= SUPPLIED ENTRIES =
/-- The post dividers are stored less 1 (R61), and those of a solution are at least 1. -/
theorem pllPayload_eq_solutionPayload (c : Params) {r : PllResult} (h1 : r.post1 ≠ 0) (h2 : r.post2 ≠ 0) :
    pllPayload c r = solutionPayload c r := by
  have stored {p : BitVec 3} (hp : p ≠ 0) : (p - 1).toNat = p.toNat - 1 := by revert p; decide
  have mode : (if r.hf then 0x50 else 0x40 : Byte) = BitVec.ofNat 8 (64 + 16 * r.hf.toNat) := by cases r.hf <;> rfl
  rw [pllPayload, pllPayloadRaw, mode, postDividers_byte, stored h1, stored h2, solutionPayload]

theorem pllPayload_pllResult {c : Params} {t : BitVec 32} {x : Dividers} (h : Accepts c t x) :
    pllPayload c (pllResult (candidateAt c t x)) = solutionPayload c (pllResult (candidateAt c t x)) := by
  obtain ⟨⟨-, hb, hba, ha⟩, -⟩ := h
  exact pllPayload_eq_solutionPayload c (ofNat_postDivider_ne_zero (hb.trans hba) ha)
    (ofNat_postDivider_ne_zero hb (hba.trans ha))

/-- Settles O27: `SETFREQ` sends what the same search found. -/
theorem setfreqSendsTheSolution : Obligations.SetfreqSendsTheSolution := by
  refine ⟨fun t s a as hs ha => ?sends, fun r => ?default⟩
  case sends =>
    obtain ⟨nothing, -⟩ | ⟨x, found, accepted, -⟩ := solve_cases s.params t
    · exact .inl ⟨exec_solve_none nothing, exec_setfreq_none nothing⟩
    have payload := pllPayload_pllResult accepted
    refine .inr ⟨_, exec_solve_some found, fun F built => ?sent, fun refused => ?notEncoded⟩
    case sent =>
      rw [← payload] at built
      have frames : [pllSpec s.params (pllResult (candidateAt s.params t x))].map
          (fun x => encodeFrame s.params x.header x.payload) = [F].map some := congrArg (· :: []) built
      have answer : (true && [a].all id) = a := by simp
      rw [exec_setfreq_some found, runFrames_all frames, run_transmit _ as [F] [a] true s hs rfl ha, answer, runOp_done rfl]
      rfl
    case notEncoded =>
      rw [← payload] at refused
      rw [exec_setfreq_some found, ← List.nil_append [_], runFrames_refused (fs := []) rfl refused, runOp_done rfl]
  case default => rw [encodeFrame_default]; rfl

end Sys2Proof.Laws

end

/-! ### The validity flags and `TAKE` (O31, O32, O33) -/

section

namespace Sys2Proof.Laws

open Machine Reference

theorem exec_markValid (j : BitVec 7) (s : State) : exec (.markValid .S j) s = .next (runOp .S (.markValid j) s) :=
  congrArg Host.Outcome.next (onPort_same ..)

/-- Writing a slot what it holds changes nothing. -/
theorem setSlot_slot (s : State) (j : BitVec 7) : s.setSlot j (s.slot j) = s := by
  simp [State.setSlot, State.withEng, State.slot, slotAt]

/-- Settles O31: under the free lock the one micro-step writes the slot back with its flag set. -/
theorem markValidSetsItsFlag : Obligations.MarkValidSetsItsFlag := by
  refine fun j s => ⟨fun hl => ⟨s.setSlot j { s.slot j with valid := true }, ?completes, State.setSlot_slot_same ..,
    fun k hk => State.setSlot_slot_other _ _ _ _ hk, rfl, fun set => ?unchanged⟩, (wrongPortIsRefused _ s).1 rfl rfl⟩
  case completes =>
    have ends : micro .S (.markValid j) s = .done .ok .empty (s.setSlot j { s.slot j with valid := true }) := by
      simp only [micro, microMarkValid, setValid_free hl]
    rw [exec_markValid, runOp_done ends]
  case unchanged =>
    rw [← set]
    exact setSlot_slot s j

/-- `IS_VALID` under a free lock answers the flag (R154). -/
theorem exec_isValid (j : BitVec 7) {s : State} (hl : s.eng.lock = .free) :
    exec (.isValid .R j) s = .next (s.answer .R .ok (.validity (s.slot j).valid)) := by
  have ends : micro .R (.isValid j) s = .done .ok (.validity (s.slot j).valid) s := by
    simp only [micro, microIsValid, readValid_free hl]
  exact congrArg Host.Outcome.next ((onPort_same ..).trans (runOp_done ends))

theorem slot_reset (j : BitVec 7) : State.reset.slot j = Slot.empty := slotAt_reset j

= WORK ITEM =
Please restate the records in full, word for word.

= SOLUTION TO THE PROBLEM =
/-- The post dividers are stored less 1 (R61), and those of a solution are at least 1. -/
theorem pllPayload_eq_solutionPayload (c : Params) {r : PllResult} (h1 : r.post1 ≠ 0) (h2 : r.post2 ≠ 0) :
    pllPayload c r = solutionPayload c r := by
  have stored {p : BitVec 3} (hp : p ≠ 0) : (p - 1).toNat = p.toNat - 1 := by revert p; decide
  have mode : (if r.hf then 0x50 else 0x40 : Byte) = BitVec.ofNat 8 (64 + 16 * r.hf.toNat) := by cases r.hf <;> rfl
  rw [pllPayload, pllPayloadRaw, mode, postDividers_byte, stored h1, stored h2, solutionPayload]

theorem pllPayload_pllResult {c : Params} {t : BitVec 32} {x : Dividers} (h : Accepts c t x) :
    pllPayload c (pllResult (candidateAt c t x)) = solutionPayload c (pllResult (candidateAt c t x)) := by
  obtain ⟨⟨-, hb, hba, ha⟩, -⟩ := h
  exact pllPayload_eq_solutionPayload c (ofNat_postDivider_ne_zero (hb.trans hba) ha)
    (ofNat_postDivider_ne_zero hb (hba.trans ha))

/-- Settles O27: `SETFREQ` sends what the same search found. -/
theorem setfreqSendsTheSolution : Obligations.SetfreqSendsTheSolution := by
  refine ⟨fun t s a as hs ha => ?sends, fun r => ?default⟩
  case sends =>
    obtain ⟨nothing, -⟩ | ⟨x, found, accepted, -⟩ := solve_cases s.params t
    · exact .inl ⟨exec_solve_none nothing, exec_setfreq_none nothing⟩
    have payload := pllPayload_pllResult accepted
    refine .inr ⟨_, exec_solve_some found, fun F built => ?sent, fun refused => ?notEncoded⟩
    case sent =>
      rw [← payload] at built
      have frames : [pllSpec s.params (pllResult (candidateAt s.params t x))].map
          (fun x => encodeFrame s.params x.header x.payload) = [F].map some := congrArg (· :: []) built
      have answer : (true && [a].all id) = a := by simp
      rw [exec_setfreq_some found, runFrames_all frames, run_transmit _ as [F] [a] true s hs rfl ha, answer, runOp_done rfl]
      rfl
    case notEncoded =>
      rw [← payload] at refused
      rw [exec_setfreq_some found, ← List.nil_append [_], runFrames_refused (fs := []) rfl refused, runOp_done rfl]
  case default => rw [encodeFrame_default]; rfl

end Sys2Proof.Laws

end

/-! ### The validity flags and `TAKE` (O31, O32, O33) -/

section

namespace Sys2Proof.Laws

open Machine Reference

theorem exec_markValid (j : BitVec 7) (s : State) : exec (.markValid .S j) s = .next (runOp .S (.markValid j) s) :=
  congrArg Host.Outcome.next (onPort_same ..)

/-- Writing a slot what it holds changes nothing. -/
theorem setSlot_slot (s : State) (j : BitVec 7) : s.setSlot j (s.slot j) = s := by
  simp [State.setSlot, State.withEng, State.slot, slotAt]

/-- Settles O31: under the free lock the one micro-step writes the slot back with its flag set. -/
theorem markValidSetsItsFlag : Obligations.MarkValidSetsItsFlag := by
  refine fun j s => ⟨fun hl => ⟨s.setSlot j { s.slot j with valid := true }, ?completes, State.setSlot_slot_same ..,
    fun k hk => State.setSlot_slot_other _ _ _ _ hk, rfl, fun set => ?unchanged⟩, (wrongPortIsRefused _ s).1 rfl rfl⟩
  case completes =>
    have ends : micro .S (.markValid j) s = .done .ok .empty (s.setSlot j { s.slot j with valid := true }) := by
      simp only [micro, microMarkValid, setValid_free hl]
    rw [exec_markValid, runOp_done ends]
  case unchanged =>
    rw [← set]
    exact setSlot_slot s j

/-- `IS_VALID` under a free lock answers the flag (R154). -/
theorem exec_isValid (j : BitVec 7) {s : State} (hl : s.eng.lock = .free) :
    exec (.isValid .R j) s = .next (s.answer .R .ok (.validity (s.slot j).valid)) := by
  have ends : micro .R (.isValid j) s = .done .ok (.validity (s.slot j).valid) s := by
    simp only [micro, microIsValid, readValid_free hl]
  exact congrArg Host.Outcome.next ((onPort_same ..).trans (runOp_done ends))

theorem slot_reset (j : BitVec 7) : State.reset.slot j = Slot.empty := slotAt_reset j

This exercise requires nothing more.